* [Instructions to follow] Search the listing for the string "Obligations" and copy every line that contains it.

[Start of section]

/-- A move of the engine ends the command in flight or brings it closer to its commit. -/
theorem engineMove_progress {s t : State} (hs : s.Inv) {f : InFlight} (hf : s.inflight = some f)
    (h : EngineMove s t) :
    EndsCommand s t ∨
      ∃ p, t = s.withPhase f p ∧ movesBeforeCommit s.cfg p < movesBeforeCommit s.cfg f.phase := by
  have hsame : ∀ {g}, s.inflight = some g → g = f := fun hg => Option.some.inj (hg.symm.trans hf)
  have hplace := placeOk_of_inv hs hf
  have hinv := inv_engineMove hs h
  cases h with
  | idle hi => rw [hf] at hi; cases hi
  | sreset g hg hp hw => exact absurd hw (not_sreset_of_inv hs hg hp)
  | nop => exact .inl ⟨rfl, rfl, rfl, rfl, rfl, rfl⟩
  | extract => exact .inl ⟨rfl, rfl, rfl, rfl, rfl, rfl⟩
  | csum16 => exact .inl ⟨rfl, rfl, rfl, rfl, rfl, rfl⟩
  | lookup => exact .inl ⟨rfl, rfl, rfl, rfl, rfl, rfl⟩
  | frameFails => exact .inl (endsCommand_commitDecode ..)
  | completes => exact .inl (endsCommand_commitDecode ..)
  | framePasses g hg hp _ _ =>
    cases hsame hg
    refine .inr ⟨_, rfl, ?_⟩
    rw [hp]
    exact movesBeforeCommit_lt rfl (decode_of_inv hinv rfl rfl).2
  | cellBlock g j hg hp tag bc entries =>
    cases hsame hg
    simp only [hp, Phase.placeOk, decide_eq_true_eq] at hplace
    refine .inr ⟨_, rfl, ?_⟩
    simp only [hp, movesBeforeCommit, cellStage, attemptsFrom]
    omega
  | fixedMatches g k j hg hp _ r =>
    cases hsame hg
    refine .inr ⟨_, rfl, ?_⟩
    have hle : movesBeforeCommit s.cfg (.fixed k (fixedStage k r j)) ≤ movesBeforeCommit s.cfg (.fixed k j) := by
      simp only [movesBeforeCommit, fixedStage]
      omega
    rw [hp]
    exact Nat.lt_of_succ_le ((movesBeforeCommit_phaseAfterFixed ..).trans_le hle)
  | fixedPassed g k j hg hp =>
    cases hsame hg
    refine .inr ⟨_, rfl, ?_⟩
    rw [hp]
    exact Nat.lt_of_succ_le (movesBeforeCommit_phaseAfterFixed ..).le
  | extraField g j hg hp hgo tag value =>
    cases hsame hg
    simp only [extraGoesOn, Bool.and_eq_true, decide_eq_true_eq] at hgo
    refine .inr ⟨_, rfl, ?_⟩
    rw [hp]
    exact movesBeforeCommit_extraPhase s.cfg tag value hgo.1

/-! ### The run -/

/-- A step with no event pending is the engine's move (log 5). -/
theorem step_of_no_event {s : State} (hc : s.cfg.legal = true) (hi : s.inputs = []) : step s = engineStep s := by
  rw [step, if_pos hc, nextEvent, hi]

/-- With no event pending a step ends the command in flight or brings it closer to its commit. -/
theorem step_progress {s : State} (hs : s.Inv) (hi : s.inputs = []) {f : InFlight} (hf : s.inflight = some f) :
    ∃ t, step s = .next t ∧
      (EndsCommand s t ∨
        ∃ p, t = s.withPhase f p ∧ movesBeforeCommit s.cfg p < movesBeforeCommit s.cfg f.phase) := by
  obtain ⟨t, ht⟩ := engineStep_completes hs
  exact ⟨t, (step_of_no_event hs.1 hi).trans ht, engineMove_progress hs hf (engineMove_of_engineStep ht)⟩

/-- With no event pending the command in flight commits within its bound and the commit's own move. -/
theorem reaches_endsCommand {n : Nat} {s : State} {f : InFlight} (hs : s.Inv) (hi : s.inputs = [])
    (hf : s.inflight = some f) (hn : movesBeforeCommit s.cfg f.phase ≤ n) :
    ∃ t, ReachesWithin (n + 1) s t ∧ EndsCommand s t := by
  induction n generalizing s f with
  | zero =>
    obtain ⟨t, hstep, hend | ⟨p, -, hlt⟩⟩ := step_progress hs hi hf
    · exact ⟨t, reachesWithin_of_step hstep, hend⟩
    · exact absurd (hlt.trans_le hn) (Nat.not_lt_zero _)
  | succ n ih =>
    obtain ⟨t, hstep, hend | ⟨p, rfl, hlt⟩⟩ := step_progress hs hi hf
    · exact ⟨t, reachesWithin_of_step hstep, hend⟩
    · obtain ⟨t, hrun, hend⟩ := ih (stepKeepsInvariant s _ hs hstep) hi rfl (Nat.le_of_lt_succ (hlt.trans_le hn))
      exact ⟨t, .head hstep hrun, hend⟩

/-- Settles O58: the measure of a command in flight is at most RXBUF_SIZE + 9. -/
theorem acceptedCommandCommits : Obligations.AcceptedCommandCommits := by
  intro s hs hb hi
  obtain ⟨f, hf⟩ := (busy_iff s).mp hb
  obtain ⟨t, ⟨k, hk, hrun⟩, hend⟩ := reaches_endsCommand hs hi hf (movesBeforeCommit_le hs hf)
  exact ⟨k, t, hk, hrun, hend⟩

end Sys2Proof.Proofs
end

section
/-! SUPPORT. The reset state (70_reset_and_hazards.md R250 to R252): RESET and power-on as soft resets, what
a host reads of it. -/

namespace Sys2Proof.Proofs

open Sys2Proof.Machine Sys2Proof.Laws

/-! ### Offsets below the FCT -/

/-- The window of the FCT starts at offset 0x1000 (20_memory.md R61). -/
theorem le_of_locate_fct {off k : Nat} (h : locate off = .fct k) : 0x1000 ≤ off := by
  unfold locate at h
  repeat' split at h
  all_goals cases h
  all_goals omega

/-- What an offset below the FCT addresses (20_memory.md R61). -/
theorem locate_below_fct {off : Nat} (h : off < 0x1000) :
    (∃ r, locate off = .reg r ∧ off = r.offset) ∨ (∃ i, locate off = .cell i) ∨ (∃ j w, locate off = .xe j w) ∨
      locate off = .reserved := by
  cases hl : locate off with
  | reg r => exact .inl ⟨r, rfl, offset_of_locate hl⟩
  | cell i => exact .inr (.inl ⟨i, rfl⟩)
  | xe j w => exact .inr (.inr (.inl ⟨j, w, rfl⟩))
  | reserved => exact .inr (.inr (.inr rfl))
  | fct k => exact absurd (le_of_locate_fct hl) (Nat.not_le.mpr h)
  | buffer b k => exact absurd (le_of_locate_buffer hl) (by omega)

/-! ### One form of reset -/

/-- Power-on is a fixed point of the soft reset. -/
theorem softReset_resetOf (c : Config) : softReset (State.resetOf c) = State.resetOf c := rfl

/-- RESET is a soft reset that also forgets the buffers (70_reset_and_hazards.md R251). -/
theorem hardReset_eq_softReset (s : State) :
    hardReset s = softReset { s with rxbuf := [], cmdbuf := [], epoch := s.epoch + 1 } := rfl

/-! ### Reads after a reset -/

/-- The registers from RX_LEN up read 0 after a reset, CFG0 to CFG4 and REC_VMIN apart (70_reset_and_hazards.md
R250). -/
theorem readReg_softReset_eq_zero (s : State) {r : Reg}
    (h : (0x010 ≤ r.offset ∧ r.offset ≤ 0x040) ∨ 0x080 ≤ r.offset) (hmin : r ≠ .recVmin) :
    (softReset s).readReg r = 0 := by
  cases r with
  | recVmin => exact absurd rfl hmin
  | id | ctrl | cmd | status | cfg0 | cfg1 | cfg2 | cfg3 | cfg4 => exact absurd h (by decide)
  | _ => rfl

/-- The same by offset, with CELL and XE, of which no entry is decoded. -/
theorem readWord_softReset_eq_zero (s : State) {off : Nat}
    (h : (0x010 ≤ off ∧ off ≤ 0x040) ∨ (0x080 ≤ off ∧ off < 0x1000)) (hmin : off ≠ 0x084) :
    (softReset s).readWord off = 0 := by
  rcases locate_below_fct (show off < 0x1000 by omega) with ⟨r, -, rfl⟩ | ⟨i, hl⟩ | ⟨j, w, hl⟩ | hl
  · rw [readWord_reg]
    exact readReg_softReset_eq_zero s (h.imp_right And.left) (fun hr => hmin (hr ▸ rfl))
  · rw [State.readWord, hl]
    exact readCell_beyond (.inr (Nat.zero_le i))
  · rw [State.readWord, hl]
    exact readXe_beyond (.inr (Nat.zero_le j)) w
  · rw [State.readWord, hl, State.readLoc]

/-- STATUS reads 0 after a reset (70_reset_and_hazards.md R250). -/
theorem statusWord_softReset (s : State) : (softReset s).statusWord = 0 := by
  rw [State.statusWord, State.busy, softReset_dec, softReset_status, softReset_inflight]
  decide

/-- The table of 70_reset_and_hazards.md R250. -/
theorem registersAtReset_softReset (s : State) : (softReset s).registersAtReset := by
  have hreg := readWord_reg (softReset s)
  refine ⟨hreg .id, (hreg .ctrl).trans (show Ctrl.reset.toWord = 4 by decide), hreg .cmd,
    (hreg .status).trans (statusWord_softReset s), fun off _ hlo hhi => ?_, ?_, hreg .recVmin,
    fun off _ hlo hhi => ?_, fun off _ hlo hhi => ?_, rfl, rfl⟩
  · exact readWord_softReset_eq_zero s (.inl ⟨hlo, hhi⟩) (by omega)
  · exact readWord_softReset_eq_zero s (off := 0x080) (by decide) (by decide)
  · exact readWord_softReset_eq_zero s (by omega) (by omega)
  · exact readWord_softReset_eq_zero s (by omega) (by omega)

[End of section]
[Start of section]

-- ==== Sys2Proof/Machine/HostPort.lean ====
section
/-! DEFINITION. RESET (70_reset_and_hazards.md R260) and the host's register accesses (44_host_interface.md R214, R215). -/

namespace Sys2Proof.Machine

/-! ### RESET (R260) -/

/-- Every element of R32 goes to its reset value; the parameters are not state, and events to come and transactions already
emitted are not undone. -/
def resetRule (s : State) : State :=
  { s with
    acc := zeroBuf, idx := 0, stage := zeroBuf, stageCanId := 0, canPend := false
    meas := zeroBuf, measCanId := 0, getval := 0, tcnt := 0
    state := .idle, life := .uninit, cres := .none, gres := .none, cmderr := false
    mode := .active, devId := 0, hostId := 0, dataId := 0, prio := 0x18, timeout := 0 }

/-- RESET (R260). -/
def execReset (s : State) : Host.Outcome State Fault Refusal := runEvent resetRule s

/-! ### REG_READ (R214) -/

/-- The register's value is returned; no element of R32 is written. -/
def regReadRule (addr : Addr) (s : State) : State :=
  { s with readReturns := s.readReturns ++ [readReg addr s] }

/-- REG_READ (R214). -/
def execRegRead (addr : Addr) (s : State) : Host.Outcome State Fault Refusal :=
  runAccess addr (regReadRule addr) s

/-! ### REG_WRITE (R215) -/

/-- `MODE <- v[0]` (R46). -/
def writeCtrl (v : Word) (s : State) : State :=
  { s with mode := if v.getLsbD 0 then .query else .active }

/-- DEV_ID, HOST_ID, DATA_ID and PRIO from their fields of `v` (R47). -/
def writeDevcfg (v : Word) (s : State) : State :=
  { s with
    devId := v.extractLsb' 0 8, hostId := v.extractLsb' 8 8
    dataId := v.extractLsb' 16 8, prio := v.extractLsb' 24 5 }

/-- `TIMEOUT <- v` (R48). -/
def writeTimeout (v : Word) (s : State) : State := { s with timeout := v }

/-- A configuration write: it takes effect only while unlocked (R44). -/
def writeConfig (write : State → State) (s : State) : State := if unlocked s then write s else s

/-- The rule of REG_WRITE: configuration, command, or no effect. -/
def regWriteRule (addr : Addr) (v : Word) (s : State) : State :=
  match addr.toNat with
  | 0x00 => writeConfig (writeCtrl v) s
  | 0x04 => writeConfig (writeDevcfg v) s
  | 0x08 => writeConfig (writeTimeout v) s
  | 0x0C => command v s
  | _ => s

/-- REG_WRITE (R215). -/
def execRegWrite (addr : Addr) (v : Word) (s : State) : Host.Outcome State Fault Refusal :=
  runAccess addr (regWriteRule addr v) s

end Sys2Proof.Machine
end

[End of section]
[Start of section]

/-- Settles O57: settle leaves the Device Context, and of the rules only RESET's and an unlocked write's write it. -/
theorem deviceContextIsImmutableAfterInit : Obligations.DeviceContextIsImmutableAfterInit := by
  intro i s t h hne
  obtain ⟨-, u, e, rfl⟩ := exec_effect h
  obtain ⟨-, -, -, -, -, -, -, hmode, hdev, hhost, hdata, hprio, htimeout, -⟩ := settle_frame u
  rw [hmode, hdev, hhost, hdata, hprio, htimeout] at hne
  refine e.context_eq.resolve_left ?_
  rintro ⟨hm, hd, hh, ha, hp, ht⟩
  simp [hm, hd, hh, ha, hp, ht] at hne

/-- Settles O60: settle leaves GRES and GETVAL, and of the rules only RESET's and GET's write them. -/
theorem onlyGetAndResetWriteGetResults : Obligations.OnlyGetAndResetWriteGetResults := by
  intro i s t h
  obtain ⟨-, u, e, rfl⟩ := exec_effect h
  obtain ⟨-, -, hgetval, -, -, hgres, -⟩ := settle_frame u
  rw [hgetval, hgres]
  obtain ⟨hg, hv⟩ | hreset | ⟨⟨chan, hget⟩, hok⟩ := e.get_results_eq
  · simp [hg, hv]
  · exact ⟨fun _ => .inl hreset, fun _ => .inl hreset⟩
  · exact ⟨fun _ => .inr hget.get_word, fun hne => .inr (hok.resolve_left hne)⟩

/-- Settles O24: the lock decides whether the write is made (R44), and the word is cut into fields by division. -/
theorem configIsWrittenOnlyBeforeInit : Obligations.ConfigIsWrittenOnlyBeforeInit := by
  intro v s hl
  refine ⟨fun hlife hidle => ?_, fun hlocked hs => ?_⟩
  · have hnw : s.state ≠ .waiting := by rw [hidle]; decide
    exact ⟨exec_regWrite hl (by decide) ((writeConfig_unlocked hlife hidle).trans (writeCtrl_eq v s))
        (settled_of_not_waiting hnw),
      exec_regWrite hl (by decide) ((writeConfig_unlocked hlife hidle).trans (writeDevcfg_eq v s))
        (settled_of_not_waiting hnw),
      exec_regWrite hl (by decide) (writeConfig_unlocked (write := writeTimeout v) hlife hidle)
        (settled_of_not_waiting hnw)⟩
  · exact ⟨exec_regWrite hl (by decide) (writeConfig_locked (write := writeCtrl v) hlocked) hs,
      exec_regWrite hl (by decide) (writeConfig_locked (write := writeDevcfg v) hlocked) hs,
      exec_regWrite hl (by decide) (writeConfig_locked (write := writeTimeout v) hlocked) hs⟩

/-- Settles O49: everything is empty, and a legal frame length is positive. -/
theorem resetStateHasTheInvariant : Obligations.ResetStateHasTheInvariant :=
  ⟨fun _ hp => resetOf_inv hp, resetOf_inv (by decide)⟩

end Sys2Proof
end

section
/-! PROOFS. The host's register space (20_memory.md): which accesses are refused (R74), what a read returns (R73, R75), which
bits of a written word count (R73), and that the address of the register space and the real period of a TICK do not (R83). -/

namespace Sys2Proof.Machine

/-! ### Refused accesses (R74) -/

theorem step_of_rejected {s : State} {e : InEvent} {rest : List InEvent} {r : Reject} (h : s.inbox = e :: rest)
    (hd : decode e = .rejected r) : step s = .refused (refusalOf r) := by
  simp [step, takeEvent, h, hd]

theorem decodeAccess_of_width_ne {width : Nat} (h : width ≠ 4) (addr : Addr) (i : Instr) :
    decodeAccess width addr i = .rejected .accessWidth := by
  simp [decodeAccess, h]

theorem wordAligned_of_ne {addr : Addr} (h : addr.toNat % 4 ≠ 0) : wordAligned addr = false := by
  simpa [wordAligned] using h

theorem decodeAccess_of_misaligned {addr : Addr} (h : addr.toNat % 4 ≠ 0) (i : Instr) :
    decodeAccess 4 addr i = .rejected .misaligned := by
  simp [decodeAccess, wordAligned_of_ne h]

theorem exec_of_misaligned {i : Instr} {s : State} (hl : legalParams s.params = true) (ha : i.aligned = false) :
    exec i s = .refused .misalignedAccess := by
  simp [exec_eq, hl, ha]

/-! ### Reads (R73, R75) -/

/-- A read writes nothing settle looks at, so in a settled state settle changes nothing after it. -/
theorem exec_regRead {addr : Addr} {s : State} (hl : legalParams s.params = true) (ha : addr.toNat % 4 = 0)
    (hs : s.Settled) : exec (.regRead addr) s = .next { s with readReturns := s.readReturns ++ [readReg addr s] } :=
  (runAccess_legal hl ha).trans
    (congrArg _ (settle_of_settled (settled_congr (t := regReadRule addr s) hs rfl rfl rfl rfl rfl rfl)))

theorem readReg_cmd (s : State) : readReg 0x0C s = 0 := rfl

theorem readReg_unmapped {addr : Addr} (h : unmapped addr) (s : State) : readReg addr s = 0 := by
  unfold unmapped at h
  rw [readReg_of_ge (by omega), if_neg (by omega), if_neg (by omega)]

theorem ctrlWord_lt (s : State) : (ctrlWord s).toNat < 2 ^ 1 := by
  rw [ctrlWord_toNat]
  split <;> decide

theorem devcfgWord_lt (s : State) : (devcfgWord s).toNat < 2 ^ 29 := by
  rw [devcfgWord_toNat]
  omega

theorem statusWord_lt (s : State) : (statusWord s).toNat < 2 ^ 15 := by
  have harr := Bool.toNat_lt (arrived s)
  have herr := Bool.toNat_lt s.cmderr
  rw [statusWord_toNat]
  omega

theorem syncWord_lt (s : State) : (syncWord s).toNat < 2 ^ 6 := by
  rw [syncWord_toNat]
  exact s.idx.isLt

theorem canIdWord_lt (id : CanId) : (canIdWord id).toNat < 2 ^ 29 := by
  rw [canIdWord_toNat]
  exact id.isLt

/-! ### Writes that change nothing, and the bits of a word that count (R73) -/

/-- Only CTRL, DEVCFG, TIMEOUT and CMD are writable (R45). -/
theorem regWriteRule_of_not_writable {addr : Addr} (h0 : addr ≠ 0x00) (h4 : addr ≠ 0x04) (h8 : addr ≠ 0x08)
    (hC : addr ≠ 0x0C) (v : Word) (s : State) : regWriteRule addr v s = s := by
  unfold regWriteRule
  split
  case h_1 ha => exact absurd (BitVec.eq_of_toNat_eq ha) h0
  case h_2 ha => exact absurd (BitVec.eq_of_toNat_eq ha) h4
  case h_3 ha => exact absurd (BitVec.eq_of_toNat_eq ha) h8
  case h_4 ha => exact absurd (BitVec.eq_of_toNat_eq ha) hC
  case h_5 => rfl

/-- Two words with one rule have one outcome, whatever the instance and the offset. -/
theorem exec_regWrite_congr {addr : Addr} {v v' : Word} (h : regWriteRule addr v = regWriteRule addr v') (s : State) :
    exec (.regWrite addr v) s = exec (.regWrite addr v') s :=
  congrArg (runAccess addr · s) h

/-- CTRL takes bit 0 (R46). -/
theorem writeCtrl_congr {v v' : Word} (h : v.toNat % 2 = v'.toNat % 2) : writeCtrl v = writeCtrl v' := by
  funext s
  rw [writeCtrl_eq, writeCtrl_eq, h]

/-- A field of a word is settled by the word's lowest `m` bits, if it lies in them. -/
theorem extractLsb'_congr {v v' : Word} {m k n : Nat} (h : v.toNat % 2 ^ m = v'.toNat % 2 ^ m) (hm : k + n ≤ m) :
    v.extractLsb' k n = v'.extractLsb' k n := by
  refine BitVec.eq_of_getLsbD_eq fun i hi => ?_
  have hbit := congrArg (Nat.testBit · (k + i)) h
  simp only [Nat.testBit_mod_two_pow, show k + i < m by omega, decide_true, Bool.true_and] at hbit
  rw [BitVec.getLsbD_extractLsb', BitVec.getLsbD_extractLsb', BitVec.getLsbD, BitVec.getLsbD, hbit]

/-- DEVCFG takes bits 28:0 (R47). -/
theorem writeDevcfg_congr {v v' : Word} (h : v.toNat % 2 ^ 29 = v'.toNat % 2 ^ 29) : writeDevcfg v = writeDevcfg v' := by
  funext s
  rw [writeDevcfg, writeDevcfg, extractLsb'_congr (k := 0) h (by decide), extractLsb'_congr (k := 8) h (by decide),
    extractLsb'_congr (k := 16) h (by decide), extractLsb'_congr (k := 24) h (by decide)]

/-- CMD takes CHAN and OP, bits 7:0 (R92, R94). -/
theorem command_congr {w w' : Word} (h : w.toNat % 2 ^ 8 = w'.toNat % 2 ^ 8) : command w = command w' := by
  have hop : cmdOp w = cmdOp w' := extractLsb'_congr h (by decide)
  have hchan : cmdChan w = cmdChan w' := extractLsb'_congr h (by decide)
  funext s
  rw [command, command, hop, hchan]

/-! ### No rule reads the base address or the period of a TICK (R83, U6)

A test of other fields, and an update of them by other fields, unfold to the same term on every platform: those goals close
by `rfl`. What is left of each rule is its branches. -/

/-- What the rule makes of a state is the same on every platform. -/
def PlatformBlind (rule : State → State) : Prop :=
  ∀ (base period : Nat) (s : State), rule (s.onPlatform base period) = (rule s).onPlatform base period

[End of section]

* [Finished exercise]
theorem acceptedCommandCommits : Obligations.AcceptedCommandCommits := by
theorem deviceContextIsImmutableAfterInit : Obligations.DeviceContextIsImmutableAfterInit := by
theorem onlyGetAndResetWriteGetResults : Obligations.OnlyGetAndResetWriteGetResults := by
theorem configIsWrittenOnlyBeforeInit : Obligations.ConfigIsWrittenOnlyBeforeInit := by
theorem resetStateHasTheInvariant : Obligations.ResetStateHasTheInvariant :=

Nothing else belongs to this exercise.